What do confidence-man Harry Lime and upstanding American foreign correspondent Connoy have in common this time? The unnamed adapters of the scripts used a variety of “rewrite” approaches to create the new stories, from scrubbing the ethics of the double-dealing Lime character to making the whole plot an as-told-to anecdote with the reporter-storyteller as a simple frame for the adventures of a rascal something like Harry Lime.
This “Violets, Sweet Violets” adaptation is more direct: The reporter goes under cover, pretending to be a character who is a lot like Harry Lime. Once that impersonation is explained, the second program can pick up whole blocks of dialogue from the original, starting with the violet-seller conversation about five minutes into the “Europe Confidential” recording. It is fascinating to hear the same lines delivered by different actors. I wonder if Murton and Welles ever met, or even knew about the script recycling.
As always, Lime’s motivation is to somehow make himself wealthy, while Connoy — true American journalist — is simply after a story (and, presumably, whatever fame and fortune it might bring). In this case, he has to pretend he’s only in it for the money.
On another level, the con-man and the reporter do have a few things in common. Both have to be quick-witted and charming, good at persuading people to talk — literally getting their confidence. Connoy is after facts and solutions to mysteries, such as finding the smuggler. Lime wants the same information, but his goal is to steal a good part of the smuggling business.

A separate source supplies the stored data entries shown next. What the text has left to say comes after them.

-- ==== Sys2Proof/Laws/PerInstr.lean ====
section
/-! SUPPORT. Laws per instruction: what each row of the encoding tables makes of an instruction's fields. -/
set_option Elab.async false
set_option linter.unusedSimpArgs false

namespace Sys2Proof.Laws.Encoding
open Sys2Proof

/-- Bits below the seam of two words are those of the lower word. -/
theorem cut_low {m n : Nat} (x : BitVec m) (y : BitVec n) (i k : Nat) (h : i + k ≤ n) :
    (x ++ y).extractLsb' i k = y.extractLsb' i k := by
  ext j hj
  simp [BitVec.getElem_extractLsb', BitVec.getLsbD_append, show i + j < n by omega]

/-- Bits above the seam of two words are those of the upper word. -/
theorem cut_high {m n : Nat} (x : BitVec m) (y : BitVec n) (i k : Nat) (h : n ≤ i) :
    (x ++ y).extractLsb' i k = x.extractLsb' (i - n) k := by
  ext j hj
  simp [BitVec.getElem_extractLsb', BitVec.getLsbD_append, show ¬ i + j < n by omega, show i + j - n = i - n + j by omega]

/-- A word cut in two and put together again. -/
theorem join {n : Nat} (x : BitVec n) (a i k l : Nat) (h : a = i + k) :
    x.extractLsb' a l ++ x.extractLsb' i k = x.extractLsb' i (l + k) := by
  subst h
  ext j hj
  simp only [BitVec.getElem_append, BitVec.getElem_extractLsb']
  split
  · rfl
  · congr 1; omega

/-- The seam of 2 and 3 bits. -/
theorem cut_2_3 (x : BitVec 2) (y : BitVec 3) (i k : Nat) :
    (i + k ≤ 3 → BitVec.extractLsb' (n := 5) i k (x ++ y) = y.extractLsb' i k)
    ∧ (3 ≤ i → BitVec.extractLsb' (n := 5) i k (x ++ y) = x.extractLsb' (i - 3) k) :=
  ⟨cut_low x y i k, cut_high x y i k⟩

/-- The seam of 3 and 3 bits. -/
theorem cut_3_3 (x : BitVec 3) (y : BitVec 3) (i k : Nat) :
    (i + k ≤ 3 → BitVec.extractLsb' (n := 6) i k (x ++ y) = y.extractLsb' i k)
    ∧ (3 ≤ i → BitVec.extractLsb' (n := 6) i k (x ++ y) = x.extractLsb' (i - 3) k) :=
  ⟨cut_low x y i k, cut_high x y i k⟩

/-- The seam of 1 and 4 bits. -/
theorem cut_1_4 (x : BitVec 1) (y : BitVec 4) (i k : Nat) :
    (i + k ≤ 4 → BitVec.extractLsb' (n := 5) i k (x ++ y) = y.extractLsb' i k)
    ∧ (4 ≤ i → BitVec.extractLsb' (n := 5) i k (x ++ y) = x.extractLsb' (i - 4) k) :=
  ⟨cut_low x y i k, cut_high x y i k⟩

/-- The seam of 4 and 2 bits. -/
theorem cut_4_2 (x : BitVec 4) (y : BitVec 2) (i k : Nat) :
    (i + k ≤ 2 → BitVec.extractLsb' (n := 6) i k (x ++ y) = y.extractLsb' i k)
    ∧ (2 ≤ i → BitVec.extractLsb' (n := 6) i k (x ++ y) = x.extractLsb' (i - 2) k) :=
  ⟨cut_low x y i k, cut_high x y i k⟩

/-- The seam of 3 and 1 bits. -/
theorem cut_3_1 (x : BitVec 3) (y : BitVec 1) (i k : Nat) :
    (i + k ≤ 1 → BitVec.extractLsb' (n := 4) i k (x ++ y) = y.extractLsb' i k)
    ∧ (1 ≤ i → BitVec.extractLsb' (n := 4) i k (x ++ y) = x.extractLsb' (i - 1) k) :=
  ⟨cut_low x y i k, cut_high x y i k⟩

/-- The seam of 2 and 1 bits. -/
theorem cut_2_1 (x : BitVec 2) (y : BitVec 1) (i k : Nat) :
    (i + k ≤ 1 → BitVec.extractLsb' (n := 3) i k (x ++ y) = y.extractLsb' i k)
    ∧ (1 ≤ i → BitVec.extractLsb' (n := 3) i k (x ++ y) = x.extractLsb' (i - 1) k) :=
  ⟨cut_low x y i k, cut_high x y i k⟩

/-- The seam of 2 and 4 bits. -/
theorem cut_2_4 (x : BitVec 2) (y : BitVec 4) (i k : Nat) :
    (i + k ≤ 4 → BitVec.extractLsb' (n := 6) i k (x ++ y) = y.extractLsb' i k)
    ∧ (4 ≤ i → BitVec.extractLsb' (n := 6) i k (x ++ y) = x.extractLsb' (i - 4) k) :=
  ⟨cut_low x y i k, cut_high x y i k⟩

/-- The seam of 3 and 2 bits. -/
theorem cut_3_2 (x : BitVec 3) (y : BitVec 2) (i k : Nat) :
    (i + k ≤ 2 → BitVec.extractLsb' (n := 5) i k (x ++ y) = y.extractLsb' i k)
    ∧ (2 ≤ i → BitVec.extractLsb' (n := 5) i k (x ++ y) = x.extractLsb' (i - 2) k) :=
  ⟨cut_low x y i k, cut_high x y i k⟩

/-- The seam of 5 and 1 bits. -/
theorem cut_5_1 (x : BitVec 5) (y : BitVec 1) (i k : Nat) :
    (i + k ≤ 1 → BitVec.extractLsb' (n := 6) i k (x ++ y) = y.extractLsb' i k)
    ∧ (1 ≤ i → BitVec.extractLsb' (n := 6) i k (x ++ y) = x.extractLsb' (i - 1) k) :=
  ⟨cut_low x y i k, cut_high x y i k⟩

/-- The seam of 1 and 1 bits. -/
theorem cut_1_1 (x : BitVec 1) (y : BitVec 1) (i k : Nat) :
    (i + k ≤ 1 → BitVec.extractLsb' (n := 2) i k (x ++ y) = y.extractLsb' i k)
    ∧ (1 ≤ i → BitVec.extractLsb' (n := 2) i k (x ++ y) = x.extractLsb' (i - 1) k) :=
  ⟨cut_low x y i k, cut_high x y i k⟩

/-- The seam of 1 and 5 bits. -/
theorem cut_1_5 (x : BitVec 1) (y : BitVec 5) (i k : Nat) :
    (i + k ≤ 5 → BitVec.extractLsb' (n := 6) i k (x ++ y) = y.extractLsb' i k)
    ∧ (5 ≤ i → BitVec.extractLsb' (n := 6) i k (x ++ y) = x.extractLsb' (i - 5) k) :=
  ⟨cut_low x y i k, cut_high x y i k⟩

/-- The seam of 4 and 1 bits. -/
theorem cut_4_1 (x : BitVec 4) (y : BitVec 1) (i k : Nat) :
    (i + k ≤ 1 → BitVec.extractLsb' (n := 5) i k (x ++ y) = y.extractLsb' i k)
    ∧ (1 ≤ i → BitVec.extractLsb' (n := 5) i k (x ++ y) = x.extractLsb' (i - 1) k) :=
  ⟨cut_low x y i k, cut_high x y i k⟩

/-- The seam of 1 and 3 bits. -/
theorem cut_1_3 (x : BitVec 1) (y : BitVec 3) (i k : Nat) :
    (i + k ≤ 3 → BitVec.extractLsb' (n := 4) i k (x ++ y) = y.extractLsb' i k)
    ∧ (3 ≤ i → BitVec.extractLsb' (n := 4) i k (x ++ y) = x.extractLsb' (i - 3) k) :=
  ⟨cut_low x y i k, cut_high x y i k⟩

/-- The seam of 2 and 2 bits. -/
theorem cut_2_2 (x : BitVec 2) (y : BitVec 2) (i k : Nat) :
    (i + k ≤ 2 → BitVec.extractLsb' (n := 4) i k (x ++ y) = y.extractLsb' i k)
    ∧ (2 ≤ i → BitVec.extractLsb' (n := 4) i k (x ++ y) = x.extractLsb' (i - 2) k) :=
  ⟨cut_low x y i k, cut_high x y i k⟩

/-- A word of 19 bits cut as the rows cut it and put together again. -/
theorem join_19_6_1_6_1_5 (x : BitVec 19) : x.extractLsb' 13 6 ++ x.extractLsb' 12 1 ++ x.extractLsb' 6 6 ++ x.extractLsb' 5 1 ++ x.extractLsb' 0 5 = x := by
  simp (disch := omega) only [join]
  simp

/-- A word of 12 bits cut as the rows cut it and put together again. -/
theorem join_12_6_1_5 (x : BitVec 12) : x.extractLsb' 6 6 ++ x.extractLsb' 5 1 ++ x.extractLsb' 0 5 = x := by
  simp (disch := omega) only [join]
  simp

/-- A word of 7 bits cut as the rows cut it and put together again. -/
theorem join_7_6_1 (x : BitVec 7) : x.extractLsb' 1 6 ++ x.extractLsb' 0 1 = x := by
  simp (disch := omega) only [join]
  simp

/-- A word of 3 bits cut as the rows cut it and put together again. -/
theorem join_3_1_2 (x : BitVec 3) : x.extractLsb' 2 1 ++ x.extractLsb' 0 2 = x := by
  simp (disch := omega) only [join]
  simp

/-- A word of 6 bits cut as the rows cut it and put together again. -/
theorem join_6_1_5 (x : BitVec 6) : x.extractLsb' 5 1 ++ x.extractLsb' 0 5 = x := by
  simp (disch := omega) only [join]
  simp

/-- A word of 3 bits cut as the rows cut it and put together again. -/
theorem join_3_2_1 (x : BitVec 3) : x.extractLsb' 1 2 ++ x.extractLsb' 0 1 = x := by
  simp (disch := omega) only [join]
  simp

/-- A word of 4 bits cut as the rows cut it and put together again. -/
theorem join_4_3_1 (x : BitVec 4) : x.extractLsb' 1 3 ++ x.extractLsb' 0 1 = x := by
  simp (disch := omega) only [join]
  simp

/-- A word of 6 bits cut as the rows cut it and put together again. -/
theorem join_6_5_1 (x : BitVec 6) : x.extractLsb' 1 5 ++ x.extractLsb' 0 1 = x := by
  simp (disch := omega) only [join]
  simp

/-- A word of 8 bits cut as the rows cut it and put together again. -/
theorem join_8_2_1_5 (x : BitVec 8) : x.extractLsb' 6 2 ++ x.extractLsb' 5 1 ++ x.extractLsb' 0 5 = x := by
  simp (disch := omega) only [join]
  simp

/-- The instruction whose row an instruction's word has: the four rows of `sys.flush` have one word (R341). -/
def rowOf (i : Instr) : Instr :=
  match i with
  | .sysFlushL2 o => .sysFlushSplit o
  | .sysFlushL2Clean o => .sysFlushSplit o
  | .sysFlushL1 o => .sysFlushSplit o
  | i => i

/-- The fields that the encoding tables give an instruction name its own row, with every operand. -/
def Statement (i : Instr) : Prop := ∀ f, i.fields = some f → decodeFields f = .ok (rowOf i)

theorem aluAdd (o : C3) : Statement (.aluAdd o) := by
  intro _ h
  cases h
  rfl

theorem aluSub (o : C3) : Statement (.aluSub o) := by
  intro _ h
  cases h
  rfl

theorem aluMul (o : C3) : Statement (.aluMul o) := by
  intro _ h
  cases h
  rfl

theorem aluMulhs (o : C3) : Statement (.aluMulhs o) := by
  intro _ h
  cases h
  rfl

theorem aluMulhu (o : C3) : Statement (.aluMulhu o) := by
  intro _ h
  cases h
  rfl

theorem aluDiv (o : C3) : Statement (.aluDiv o) := by
  intro _ h
  cases h
  rfl

theorem aluDivu (o : C3) : Statement (.aluDivu o) := by
  intro _ h
  cases h
  rfl

theorem aluRem (o : C3) : Statement (.aluRem o) := by
  intro _ h
  cases h
  rfl

theorem aluRemu (o : C3) : Statement (.aluRemu o) := by
  intro _ h
  cases h
  rfl

theorem aluMin (o : C3) : Statement (.aluMin o) := by
  intro _ h
  cases h
  rfl

theorem aluMax (o : C3) : Statement (.aluMax o) := by
  intro _ h
  cases h
  rfl

theorem aluMinu (o : C3) : Statement (.aluMinu o) := by
  intro _ h
  cases h
  rfl

theorem aluMaxu (o : C3) : Statement (.aluMaxu o) := by
  intro _ h
  cases h
  rfl

theorem aluAnd (o : C3) : Statement (.aluAnd o) := by
  intro _ h
  cases h
  rfl

theorem aluOr (o : C3) : Statement (.aluOr o) := by
  intro _ h
  cases h
  rfl

theorem aluXor (o : C3) : Statement (.aluXor o) := by
  intro _ h
  cases h
  rfl

theorem aluAndn (o : C3) : Statement (.aluAndn o) := by
  intro _ h
  cases h
  rfl

theorem aluShl (o : C3) : Statement (.aluShl o) := by
  intro _ h
  cases h
  rfl

theorem aluShr (o : C3) : Statement (.aluShr o) := by
  intro _ h
  cases h
  rfl

theorem aluSar (o : C3) : Statement (.aluSar o) := by
  intro _ h
  cases h
  rfl

theorem aluRotl (o : C3) : Statement (.aluRotl o) := by
  intro _ h
  cases h
  rfl

theorem aluRotr (o : C3) : Statement (.aluRotr o) := by
  intro _ h
  cases h
  rfl

theorem aluClz (o : C2) : Statement (.aluClz o) := by
  intro _ h
  cases h
  rfl

theorem aluCtz (o : C2) : Statement (.aluCtz o) := by
  intro _ h
  cases h
  rfl

theorem aluPopc (o : C2) : Statement (.aluPopc o) := by
  intro _ h
  cases h
  rfl

theorem aluBswap (o : C2) : Statement (.aluBswap o) := by
  intro _ h
  cases h
  rfl

theorem aluMov (o : C2) : Statement (.aluMov o) := by
  intro _ h
  cases h
  rfl

theorem bitExt (o : C3) : Statement (.bitExt o) := by
  intro _ h
  cases h
  rfl

theorem bitExtu (o : C3) : Statement (.bitExtu o) := by
  intro _ h
  cases h
  rfl

theorem bitIns (o : C3) : Statement (.bitIns o) := by
  intro _ h
  cases h
  rfl

theorem bitSet (o : C3) : Statement (.bitSet o) := by
  intro _ h
  cases h
  rfl

theorem bitClr (o : C3) : Statement (.bitClr o) := by
  intro _ h
  cases h
  rfl

theorem bitTst (o : C3) : Statement (.bitTst o) := by
  intro _ h
  cases h
  rfl

theorem cmpEq (o : C3) : Statement (.cmpEq o) := by
  intro _ h
  cases h
  rfl

theorem cmpNe (o : C3) : Statement (.cmpNe o) := by
  intro _ h
  cases h
  rfl

theorem cmpLt (o : C3) : Statement (.cmpLt o) := by
  intro _ h
  cases h
  rfl

theorem cmpLtu (o : C3) : Statement (.cmpLtu o) := by
  intro _ h
  cases h
  rfl

theorem cmpLe (o : C3) : Statement (.cmpLe o) := by
  intro _ h
  cases h
  rfl

theorem cmpLeu (o : C3) : Statement (.cmpLeu o) := by
  intro _ h
  cases h
  rfl

theorem sel (o : Sel) : Statement (.sel o) := by
  intro _ h
  cases h
  simp (disch := omega) [decodeFields, decodeMaj04, Fields.unless, rowOf, cut_2_3, cut_3_3, cut_1_4, cut_4_2, cut_3_1, cut_2_1, cut_2_4, cut_3_2, cut_5_1, cut_1_1, cut_1_5, cut_4_1, cut_1_3, cut_2_2, join_19_6_1_6_1_5, join_12_6_1_5, join_7_6_1, join_3_1_2, join_6_1_5, join_3_2_1, join_4_3_1, join_6_5_1, join_8_2_1_5]

theorem prSet (o : PrS) : Statement (.prSet o) := by
  intro _ h
  cases h
  simp (disch := omega) [decodeFields, decodeMaj05, Fields.unless, rowOf, cut_2_3, cut_3_3, cut_1_4, cut_4_2, cut_3_1, cut_2_1, cut_2_4, cut_3_2, cut_5_1, cut_1_1, cut_1_5, cut_4_1, cut_1_3, cut_2_2, join_19_6_1_6_1_5, join_12_6_1_5, join_7_6_1, join_3_1_2, join_6_1_5, join_3_2_1, join_4_3_1, join_6_5_1, join_8_2_1_5]

theorem prGet (o : PrG) : Statement (.prGet o) := by
  intro _ h
  cases h
  simp (disch := omega) [decodeFields, decodeMaj05, Fields.unless, rowOf, cut_2_3, cut_3_3, cut_1_4, cut_4_2, cut_3_1, cut_2_1, cut_2_4, cut_3_2, cut_5_1, cut_1_1, cut_1_5, cut_4_1, cut_1_3, cut_2_2, join_19_6_1_6_1_5, join_12_6_1_5, join_7_6_1, join_3_1_2, join_6_1_5, join_3_2_1, join_4_3_1, join_6_5_1, join_8_2_1_5]

theorem prAnd (o : Pr3) : Statement (.prAnd o) := by
  intro _ h
  cases h
  simp (disch := omega) [decodeFields, decodeMaj05, Fields.unless, rowOf, cut_2_3, cut_3_3, cut_1_4, cut_4_2, cut_3_1, cut_2_1, cut_2_4, cut_3_2, cut_5_1, cut_1_1, cut_1_5, cut_4_1, cut_1_3, cut_2_2, join_19_6_1_6_1_5, join_12_6_1_5, join_7_6_1, join_3_1_2, join_6_1_5, join_3_2_1, join_4_3_1, join_6_5_1, join_8_2_1_5]

theorem prOr (o : Pr3) : Statement (.prOr o) := by
  intro _ h
  cases h
  simp (disch := omega) [decodeFields, decodeMaj05, Fields.unless, rowOf, cut_2_3, cut_3_3, cut_1_4, cut_4_2, cut_3_1, cut_2_1, cut_2_4, cut_3_2, cut_5_1, cut_1_1, cut_1_5, cut_4_1, cut_1_3, cut_2_2, join_19_6_1_6_1_5, join_12_6_1_5, join_7_6_1, join_3_1_2, join_6_1_5, join_3_2_1, join_4_3_1, join_6_5_1, join_8_2_1_5]

theorem prNot (o : Pr2) : Statement (.prNot o) := by
  intro _ h
  cases h
  simp (disch := omega) [decodeFields, decodeMaj05, Fields.unless, rowOf, cut_2_3, cut_3_3, cut_1_4, cut_4_2, cut_3_1, cut_2_1, cut_2_4, cut_3_2, cut_5_1, cut_1_1, cut_1_5, cut_4_1, cut_1_3, cut_2_2, join_19_6_1_6_1_5, join_12_6_1_5, join_7_6_1, join_3_1_2, join_6_1_5, join_3_2_1, join_4_3_1, join_6_5_1, join_8_2_1_5]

I’ll have to take a full inventory of “Europe Confidential” episodes to see how often the radio series producer’s rewrite crew used this trick of having the reporter impersonate a Lime-like character.
Meanwhile, as part of the revision other characters’ names and portrayals are changed drastically, including a cliche-ridden Chinese character with a bad accent in “The Lives of Harry Lime,” who becomes a Scotsman with a bad accent instead. The biggest cliche is neither journalist nor ethnic minority, though; it’s the chief smuggler — who gets a hook, a parrot, buckets of grog and an accent like Long John Silver from “Treasure Island.” Arrr.

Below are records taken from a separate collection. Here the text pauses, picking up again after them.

/-- What the replacement of a port keeps, and that port's going down, the release of all egresses keeps. -/
theorem releaseEgress_keeps {P : State → Prop} (port : ∀ s p r, P s → P (s.setPort p r))
    (down : ∀ s p, P s → P (setPortBits s p 0 1 0)) {s : State} (h : P s) : P (releaseEgress s) := by
  refine List.foldlRecOn s.ports _ h fun t ht x _ => ?_
  show P (drainPort t x.1 (released x.2))
  obtain ⟨r, drained | drained⟩ := drainPort_cases t x.1 (released x.2)
  · exact drained ▸ port t x.1 r ht
  · exact drained ▸ down _ x.1 (port t x.1 r ht)

theorem releaseEgress_eq (s : State) : ∃ ports mmio, releaseEgress s = { s with ports := ports, mmio := mmio } := by
  refine releaseEgress_keeps (P := fun t => ∃ ports mmio, t = { s with ports := ports, mmio := mmio }) ?_ ?_ ⟨_, _, rfl⟩
  · rintro _ p r ⟨ports, mmio, rfl⟩
    exact ⟨_, _, rfl⟩
  · rintro _ p ⟨ports, mmio, rfl⟩
    exact ⟨_, _, rfl⟩

theorem releaseEgress_frame (s : State) : { releaseEgress s with ports := s.ports, mmio := s.mmio } = s := by
  obtain ⟨ports, mmio, ht⟩ := releaseEgress_eq s
  rw [ht]

/-- The words below FPORT stay as they are. -/
theorem mmioWord_releaseEgress {s : State} (h : Tbl.rising s.mmio) {off : Nat} (hoff : off < 0x1000) :
    (releaseEgress s).mmioWord 0 off = s.mmioWord 0 off := by
  have kept := releaseEgress_keeps (P := fun t => Tbl.rising t.mmio ∧ t.mmioWord 0 off = s.mmioWord 0 off) (s := s)
    (fun _ _ _ ht => ht) ?_ ⟨h, rfl⟩
  · exact kept.2
  · rintro t p ⟨rising, same⟩
    have key : mmioKey 0 off ≠ mmioKey 0 (0x1000 + 16 * p) := by
      simp only [mmioKey]
      omega
    exact ⟨rising_setMmio rising _ _ _, (mmioWord_setMmio_ne _ _ _ rising key).trans same⟩

/-- A port after its release: it sends all while it is up. -/
def outgoing (s : State) (p : Nat) (q : Port) : Port :=
  if s.portUp p then drainEgress s.deviceId (released q) else released q

theorem drainPort_released (s : State) (p : Nat) {q : Port} (h : q.fits) :
    drainPort s p (released q) = s.setPort p (outgoing s p q) := by
  unfold drainPort outgoing
  split
  · simp [(sentAll_drainEgress s.deviceId h).1]
  · rfl

/-- Ports with room in FSEQ drain one by one into the table of ports, and touch nothing else. -/
theorem foldl_drainPort (s : State) {l : Tbl Port} (h : ∀ x ∈ l, x.2.fits) (ports : Tbl Port) :
    l.foldl (fun s x => drainPort s x.1 (released x.2)) { s with ports := ports } =
      { s with ports := l.foldl (fun t x => tset t x.1 (outgoing s x.1 x.2)) ports } := by
  induction l generalizing ports with
  | nil => rfl
  | cons x l ih =>
    obtain ⟨fits, rest⟩ := List.forall_mem_cons.mp h
    rw [List.foldl_cons, drainPort_released _ x.1 fits]
    exact ih rest _

/-- A table written over by the entries of another. -/
theorem tget_foldl_tset {α : Type} (f : Nat → α → α) {l : Tbl α} (h : l.rising) (t : Tbl α) (p : Nat) :
    tget (l.foldl (fun t x => tset t x.1 (f x.1 x.2)) t) p = (tget l p).elim (tget t p) fun q => some (f p q) := by
  induction l generalizing t with
  | nil => rfl
  | cons x l ih =>
    obtain ⟨hx, hl⟩ := List.pairwise_cons.mp h
    rw [List.foldl_cons, ih hl]
    rcases Nat.lt_trichotomy p x.1 with below | rfl | above
    · rw [tget_none_of_lt l p fun y hy => Nat.lt_trans below (hx y hy), tget_none_of_lt (x :: l) p, Option.elim_none,
        Option.elim_none, tget_tset_ne _ _ (Nat.ne_of_lt below)]
      exact fun y hy => (List.mem_cons.mp hy).elim (fun e => e ▸ below) fun hy => Nat.lt_trans below (hx y hy)
    · rw [tget_none_of_lt l x.1 hx, Option.elim_none, tget_tset_self]
      simp [tget]
    · rw [tget_cons_of_lt above, tget_tset_ne _ _ (Nat.ne_of_gt above)]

The original Lime episode from 1952 is titled “Violets, Sweet Violets” in the Internet Archive collection of “The Lives of Harry Lime” MP3s.
Like his predecessor, Lime, Connoy makes his contacts with the gang of smugglers through an innocent old street-seller of flowers, the violets of the title. He plies her with liquor, as does Lime — but the reporter treats her more sympathetically at the end — and you can picture him using her and a bunch of violets as a frame for his newspaper story.
The Archive collection of Europe Confidential has the revised “Violets” broadcast under its collector’s title, “The Spaniard Affair.” (Jim McCuaig, the collector who made the MP3 files from original transcription discs, tells me he had no scripts or other information to establish original titles or authorship, just episode numbers.)
As the story nears its climax and police ultimately nab Connoy (as they did Lime), the reporter has one alibi Lime didn’t try in the same situation: admitting to be a reporter who wasn’t really trying to take over the smuggling racket.
With World War II farther in the past, the adaptation adjusted the time period of the story with major political and dramatic ramifictions. Welles’ story is a flashback to the early years of World War II in German-occupied Marseilles, which adds a Nazi villain to the story, along with the pirate-like smuggler and a police officer, and the smuggled goods include war-time contraband. For Connoy’s story set in the 1950s, we have the same location, but in post-war years, so we leave Nazis behind and settle for the pirate and a more mundane corrupt official as Connoy’s foes.
In another departure for both characters, these two men of words — Lime the silver-tongued con-man and Connoy the equally well-scripted reporter — have to use their fists in this story. They both appear to be equally skilled — taking on a dangerous character — the one with a hook.